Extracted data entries
========================
theorem decodeWrite_generic (z : Size) {a : Half} (d : Word) (h : registerOffset a.toNat = false) :
    decodeWrite z a.toNat d = .write z a d := by
  simp only [registerOffset, Bool.or_eq_false_iff, decide_eq_false_iff_not] at h
  obtain ⟨⟨hch, hmvol⟩, hmslc⟩ := h
  rw [decodeWrite, if_neg (by omega), if_neg (by omega), if_neg hch, if_neg (by omega), if_neg (by omega), if_neg (by omega),
    if_neg (by omega), BitVec.ofNat_toNat, BitVec.setWidth_eq]

/-- A READ of the status register is decoded by whether it is the 2- or 4-byte one at its first byte
(notes/assumptions/4.md). -/
theorem decodeRead_status (z : Size) (b : BitVec 2) :
    decodeRead z (0x2810 + b.toNat) = if z ≠ .b1 ∧ b = 0 then .readStatusClearing z else .readStatus z b := by
  simp [decodeRead, slotByte_fields]

/-- A WRITE at slot 0 is decoded by whether it stores KYONEX (notes/assumptions/3.md). -/
theorem decodeWrite_slot0 (z : Size) (c : Chan) (b : BitVec 2) (d : Word) :
    decodeWrite z (chOffset c 0 b) d = decodeSlot0Write z c b d := by
  simp [decodeWrite, chOffset_lt, chOffset_fields]

/-- A WRITE at slot 7 is decoded by whether it stores LFORE (notes/assumptions/3.md). -/
theorem decodeWrite_slot7 (z : Size) (c : Chan) (b : BitVec 2) (d : Word) :
    decodeWrite z (chOffset c 7 b) d = decodeSlot7Write z c b d := by
  simp [decodeWrite, chOffset_lt, chOffset_fields]

theorem decodeSlot0Write_of_not {z : Size} {b : BitVec 2} {d : Word} (h : topBitWritten z b.toNat d = false) (c : Chan) :
    decodeSlot0Write z c b d = .writeChSlot0 z c b d := by
  simp [decodeSlot0Write, h]

theorem decodeSlot7Write_of_not {z : Size} {b : BitVec 2} {d : Word} (h : topBitWritten z b.toNat d = false) (c : Chan) :
    decodeSlot7Write z c b d = .writeChSlot7 z c b d := by
  simp [decodeSlot7Write, h]

open Sys2Proof.Machine (chB efB)

/-- Settles O2: the fields of a host operation's word are read back from it, the offset of a register row is decoded to that row,
and the row's own condition holds it apart from the rows that overlap it. -/
theorem decodeOfEncodeIsTheInstruction : Obligations.DecodeOfEncodeIsTheInstruction := by
  intro i hi
  cases i
  case adpcm0 | adpcm1 | adpcm2 | adpcm3 | adpcm4 | adpcm5 | adpcm6 | adpcm7 | adpcm8 | adpcm9 | adpcmA | adpcmB | adpcmC |
      adpcmD | adpcmE | adpcmF | tick | reservedOp | readBadsize | writeBadsize | fmtPcm16 | fmtPcm8 | fmtAdpcm |
      fmtAdpcmStream | fmtNoise | lfoSaw | lfoSquare | lfoTriangle | lfoNoise | sgcAttack | sgcDecay1 | sgcDecay2 |
      sgcRelease => rfl
  case readChSlot0 z c b | readChSlot1 z c b | readChSlot2 z c b | readChSlot3 z c b | readChSlot4 z c b |
      readChSlot5 z c b | readChSlot6 z c b | readChSlot7 z c b | readChSlot8 z c b | readChSlot9 z c b |
      readChSlot10 z c b | readChSlot11 z c b | readChSlot12 z c b | readChSlot13 z c b | readChSlot14 z c b |
      readChSlot15 z c b | readChSlot16 z c b | readChSlot17 z c b =>
    exact decode_readWord z (chB c b (by decide)) (by simp [decodeRead, chOffset_lt, chOffset_fields])
  case writeChSlot1 z c b d | writeChSlot2 z c b d | writeChSlot3 z c b d | writeChSlot4 z c b d | writeChSlot5 z c b d |
      writeChSlot6 z c b d | writeChSlot8 z c b d | writeChSlot9 z c b d | writeChSlot10 z c b d | writeChSlot11 z c b d |
      writeChSlot12 z c b d | writeChSlot13 z c b d | writeChSlot14 z c b d | writeChSlot15 z c b d |
      writeChSlot16 z c b d | writeChSlot17 z c b d =>
    exact decode_writeWord z (chB c b (by decide)) (by simp [decodeWrite, chOffset_lt, chOffset_fields])
  case read z a => exact decode_readWord z a.isLt (decodeRead_generic z (Bool.eq_false_of_not_eq_true' hi))
  case write z a d => exact decode_writeWord z a.isLt (decodeWrite_generic z d (Bool.eq_false_of_not_eq_true' hi))
  case writeChSlot0 z c b d =>
    exact decode_writeWord z (chB c b (by decide))
      ((decodeWrite_slot0 z c b d).trans (decodeSlot0Write_of_not (Bool.eq_false_of_not_eq_true' hi) c))
  case writeChSlot7 z c b d =>
    exact decode_writeWord z (chB c b (by decide))
      ((decodeWrite_slot7 z c b d).trans (decodeSlot7Write_of_not (Bool.eq_false_of_not_eq_true' hi) c))
  case writeKyonexW16 c d | writeKyonexW32 c d | writeKyonexW8 c d =>
    refine decode_writeWord _ (chB c _ (by decide)) ((decodeWrite_slot0 _ c _ d).trans ?_)
    exact if_pos hi
  case writeLforeW16 c d | writeLforeW32 c d | writeLforeW8 c d =>
    refine decode_writeWord _ (chB c _ (by decide)) ((decodeWrite_slot7 _ c _ d).trans ?_)
    exact if_pos hi
  case readChReserved18 z c k b =>
    exact decode_readWord z (chB c b k.isLt) (decodeRead_reserved18 z c b (of_decide_eq_true hi))
  case readChReserved20 z c k b =>
    exact decode_readWord z (chB c b k.isLt) (decodeRead_reserved20 z c b (of_decide_eq_true hi))
  case readChReserved24 z c k b =>
    exact decode_readWord z (chB c b k.isLt) (decodeRead_reserved24 z c b (of_decide_eq_true hi).1)
  case writeChReserved18 z c k b d =>
    exact decode_writeWord z (chB c b k.isLt) (decodeWrite_reserved18 z c b d (of_decide_eq_true hi))
  case writeChReserved20 z c k b d =>
    exact decode_writeWord z (chB c b k.isLt) (decodeWrite_reserved20 z c b d (of_decide_eq_true hi))
  case writeChReserved24 z c k b d =>
    exact decode_writeWord z (chB c b k.isLt) (decodeWrite_reserved24 z c b d (of_decide_eq_true hi).1)
  case readEfsDsp z k b =>
    exact decode_readWord z (efB b (by omega)) (by simp [decodeRead, efsOffset_dsp, (efsOffset_fields b).2])
  case writeEfsDsp z k b d =>
    exact decode_writeWord z (efB b (by omega)) (by simp [decodeWrite, efsOffset_dsp, (efsOffset_fields b).2])
  case readEfsCd z k b =>
    exact decode_readWord z (efB b (by omega)) (by simp [decodeRead, efsOffset_cd, (efsOffset_fields b).2])
  case writeEfsCd z k b d =>
    exact decode_writeWord z (efB b (by omega)) (by simp [decodeWrite, efsOffset_cd, (efsOffset_fields b).2])
  case readMvol z b | readMslc z b | readCa z b =>
    exact decode_readWord z (by omega) (by simp [decodeRead, slotByte_fields])
  case writeMvol z b d | writeMslc z b d | writeStatus z b d | writeCa z b d =>
    exact decode_writeWord z (by omega) (by simp [decodeWrite, slotByte_fields])
  case readStatus z b =>
    have hplain : ¬(z ≠ .b1 ∧ b = 0) := fun ⟨hz, hb⟩ => by simp [Instr.WellFormed, Instr.wellFormed, hz, hb] at hi
    exact decode_readWord z (by omega) ((decodeRead_status z b).trans (if_neg hplain))
  case readStatusClearing z =>
    exact decode_readWord z (by decide) ((decodeRead_status z 0).trans (if_pos ⟨of_decide_eq_true hi, rfl⟩))

end Sys2Proof

/-! Family 30_encoding.md: what the decoder answers is well formed. -/

namespace Sys2Proof

theorem wellFormed_decodeAdpcm (w : Nat) : (decodeAdpcm w).WellFormed := by
  unfold decodeAdpcm
  split <;> rfl

theorem wellFormed_decodeFormatCode (w : Nat) : (decodeFormatCode w).WellFormed := by
  unfold decodeFormatCode
  split
  · rfl
  · split <;> rfl

theorem wellFormed_decodeWaveCode (w : Nat) : (decodeWaveCode w).WellFormed := by
  unfold decodeWaveCode
  split <;> rfl

theorem wellFormed_decodeStateCode (w : Nat) : (decodeStateCode w).WellFormed := by
  unfold decodeStateCode
  split <;> rfl

theorem wellFormed_decodeSlot0Write (z : Size) (c : Chan) (b : BitVec 2) (d : Word) :
    (decodeSlot0Write z c b d).WellFormed := by
  unfold decodeSlot0Write
  split
  · next h => cases z <;> exact (Bool.and_eq_true_iff.1 h).2
  · next h => exact (Bool.not_eq_true' _).mpr (Bool.eq_false_iff.2 h)

theorem wellFormed_decodeSlot7Write (z : Size) (c : Chan) (b : BitVec 2) (d : Word) :
    (decodeSlot7Write z c b d).WellFormed := by
  unfold decodeSlot7Write
  split
  · next h => cases z <;> exact (Bool.and_eq_true_iff.1 h).2
  · next h => exact (Bool.not_eq_true' _).mpr (Bool.eq_false_iff.2 h)

theorem slotBits_toNat (a : Nat) : (BitVec.ofNat 5 (a / 4)).toNat = a / 4 % 32 := BitVec.toNat_ofNat _ _

/-- The condition of a reserved-slot row, at the slot that the offset names. -/
theorem reservedSlot_wellFormed {a lo hi : Nat} (h : lo ≤ a / 4 % 32 ∧ a / 4 % 32 ≤ hi) :
    decide (lo ≤ (BitVec.ofNat 5 (a / 4)).toNat ∧ (BitVec.ofNat 5 (a / 4)).toNat ≤ hi) = true := by
  rw [slotBits_toNat]
  exact decide_eq_true h

/-- The condition of the generic rows, at an offset outside the mapped slots. -/
theorem genericOffset_wellFormed {a : Nat} (ha : a < 65536) (hch : ¬ a < 0x2048) (hmvol : ¬ a / 4 = 0xA00)
    (hmslc : ¬ a / 4 = 0xA03) (hstatus : ¬ a / 4 = 0xA04) (hca : ¬ a / 4 = 0xA05) : (!registerOffset (BitVec.ofNat 16 a).toNat) = true := by
  rw [BitVec.toNat_ofNat, Nat.mod_eq_of_lt ha, Bool.not_eq_true']
  simp only [registerOffset, Bool.or_eq_false_iff, decide_eq_false_iff_not]
  omega

/-- The row of a READ meets its own condition, by the register that the offset lies in. -/
theorem wellFormed_decodeRead (z : Size) {a : Nat} (ha : a < 65536) : (decodeRead z a).WellFormed := by
  unfold decodeRead
  dsimp only
  split_ifs with hch hdsp hcd hmvol hmslc hstatus hclear hca
  · split
    case h_19 | h_20 | h_21 | h_22 | h_23 | h_24 => exact reservedSlot_wellFormed (by omega)
    case h_25 =>
      simp only [imp_false] at *
      exact reservedSlot_wellFormed (by omega)
    all_goals rfl
  · rfl
  · rfl
  · rfl
  · rfl
  · exact decide_eq_true hclear.1
  · exact (Bool.not_eq_true' _).mpr (by simpa using hclear)
  · rfl
  · exact genericOffset_wellFormed ha hcd hmvol hmslc hstatus hca

/-- The row of a WRITE meets its own condition, by the register that the offset lies in. -/
theorem wellFormed_decodeWrite (z : Size) {a : Nat} (ha : a < 65536) (d : Word) : (decodeWrite z a d).WellFormed := by
  unfold decodeWrite
  dsimp only
  split_ifs with hch hdsp hcd hmvol hmslc hstatus hca
  · split
    case h_1 => exact wellFormed_decodeSlot0Write z _ _ d
    case h_8 => exact wellFormed_decodeSlot7Write z _ _ d
    case h_19 | h_20 | h_21 | h_22 | h_23 | h_24 => exact reservedSlot_wellFormed (by omega)
    case h_25 =>
      simp only [imp_false] at *
      exact reservedSlot_wellFormed (by omega)
    all_goals rfl
  · rfl
  · rfl
  · rfl
  · rfl
  · rfl
  · rfl
  · exact genericOffset_wellFormed ha hcd hmvol hmslc hstatus hca

theorem bitsAt_lt (w lo n : Nat) : bitsAt w lo n < 2 ^ n := Nat.mod_lt _ (Nat.two_pow_pos n)

theorem wellFormed_decodeHostOp (w : Nat) : (decodeHostOp w).WellFormed := by
  unfold decodeHostOp
  split
  · rfl
  · split
    · rfl
    · exact wellFormed_decodeRead _ (bitsAt_lt w 32 16)
  · split
    · rfl
    · exact wellFormed_decodeWrite _ (bitsAt_lt w 32 16) _
  · rfl

theorem wellFormed_decodeWord (f : WordFormat) (w : Nat) : (decodeWord f w).WellFormed := by
  cases f with
  | adpcm4 => exact wellFormed_decodeAdpcm w
  | hostop52 => exact wellFormed_decodeHostOp w
  | slot0Reg16 => exact wellFormed_decodeFormatCode w
  | slot7Reg16 => exact wellFormed_decodeWaveCode w
  | statusReg16 => exact wellFormed_decodeStateCode w

/-- Settles O3, by the row that each format's word stands for. -/
theorem decodedInstructionsAreWellFormed : Obligations.DecodedInstructionsAreWellFormed := by
  intro f bs i h
  refine ⟨?_, format_of_decode h⟩
  obtain ⟨-, -, rfl⟩ := (decode_eq_ok_iff f bs i).1 h
  exact wellFormed_decodeWord f _

/-- Settles O4: the fields of a host operation's word are read apart; a TICK uses the kind alone, and a READ all but the data. -/
theorem ignoredBitsDoNotMatter : Obligations.IgnoredBitsDoNotMatter := by
  intro z a d hz ha hd
  have hread := (decodeHostOp_kind01 hz ha hd).trans (decodeHostOp_kind01 hz ha (Nat.two_pow_pos 32)).symm
  unfold hostWord at hread
  rw [Nat.add_zero] at hread
  exact ⟨decodeHostOp_kind00 hz ha hd, hread⟩

/-- Settles O1: each word is of its format's length and width, and its fields are those of the row. -/
theorem sampleWordsDecode : Obligations.SampleWordsDecode :=
  ⟨rfl, rfl, rfl, rfl, rfl, rfl, rfl, rfl, rfl, rfl, rfl, rfl, rfl⟩

end Sys2Proof

/-! Family 30_encoding.md: the row that the decoder picks does what the generic row does. -/

namespace Sys2Proof.Machine

/-- The offset of the channel, slot and byte that an offset of the channel registers names. -/
theorem chOffset_ofNat {a k : Nat} (ha : a < 0x2000) (hk : a / 4 % 32 = k) :
    chOffset (BitVec.ofNat 6 (a / 128)) k (BitVec.ofNat 2 a) = a := by
  simp only [chOffset, BitVec.toNat_ofNat]
  omega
========================
* _What you will do_:
Please reply with an exact copy of the lines above, starting at the first and ending at the line that holds "decodeSlot7Write z c b d = .writeChSlot7".

* _Answer box_:
theorem decodeWrite_generic (z : Size) {a : Half} (d : Word) (h : registerOffset a.toNat = false) :
    decodeWrite z a.toNat d = .write z a d := by
  simp only [registerOffset, Bool.or_eq_false_iff, decide_eq_false_iff_not] at h
  obtain ⟨⟨hch, hmvol⟩, hmslc⟩ := h
  rw [decodeWrite, if_neg (by omega), if_neg (by omega), if_neg hch, if_neg (by omega), if_neg (by omega), if_neg (by omega),
    if_neg (by omega), BitVec.ofNat_toNat, BitVec.setWidth_eq]

/-- A READ of the status register is decoded by whether it is the 2- or 4-byte one at its first byte
(notes/assumptions/4.md). -/
theorem decodeRead_status (z : Size) (b : BitVec 2) :
    decodeRead z (0x2810 + b.toNat) = if z ≠ .b1 ∧ b = 0 then .readStatusClearing z else .readStatus z b := by
  simp [decodeRead, slotByte_fields]

/-- A WRITE at slot 0 is decoded by whether it stores KYONEX (notes/assumptions/3.md). -/
theorem decodeWrite_slot0 (z : Size) (c : Chan) (b : BitVec 2) (d : Word) :
    decodeWrite z (chOffset c 0 b) d = decodeSlot0Write z c b d := by
  simp [decodeWrite, chOffset_lt, chOffset_fields]

/-- A WRITE at slot 7 is decoded by whether it stores LFORE (notes/assumptions/3.md). -/
theorem decodeWrite_slot7 (z : Size) (c : Chan) (b : BitVec 2) (d : Word) :
    decodeWrite z (chOffset c 7 b) d = decodeSlot7Write z c b d := by
  simp [decodeWrite, chOffset_lt, chOffset_fields]

theorem decodeSlot0Write_of_not {z : Size} {b : BitVec 2} {d : Word} (h : topBitWritten z b.toNat d = false) (c : Chan) :
    decodeSlot0Write z c b d = .writeChSlot0 z c b d := by
  simp [decodeSlot0Write, h]

theorem decodeSlot7Write_of_not {z : Size} {b : BitVec 2} {d : Word} (h : topBitWritten z b.toNat d = false) (c : Chan) :
    decodeSlot7Write z c b d = .writeChSlot7 z c b d := by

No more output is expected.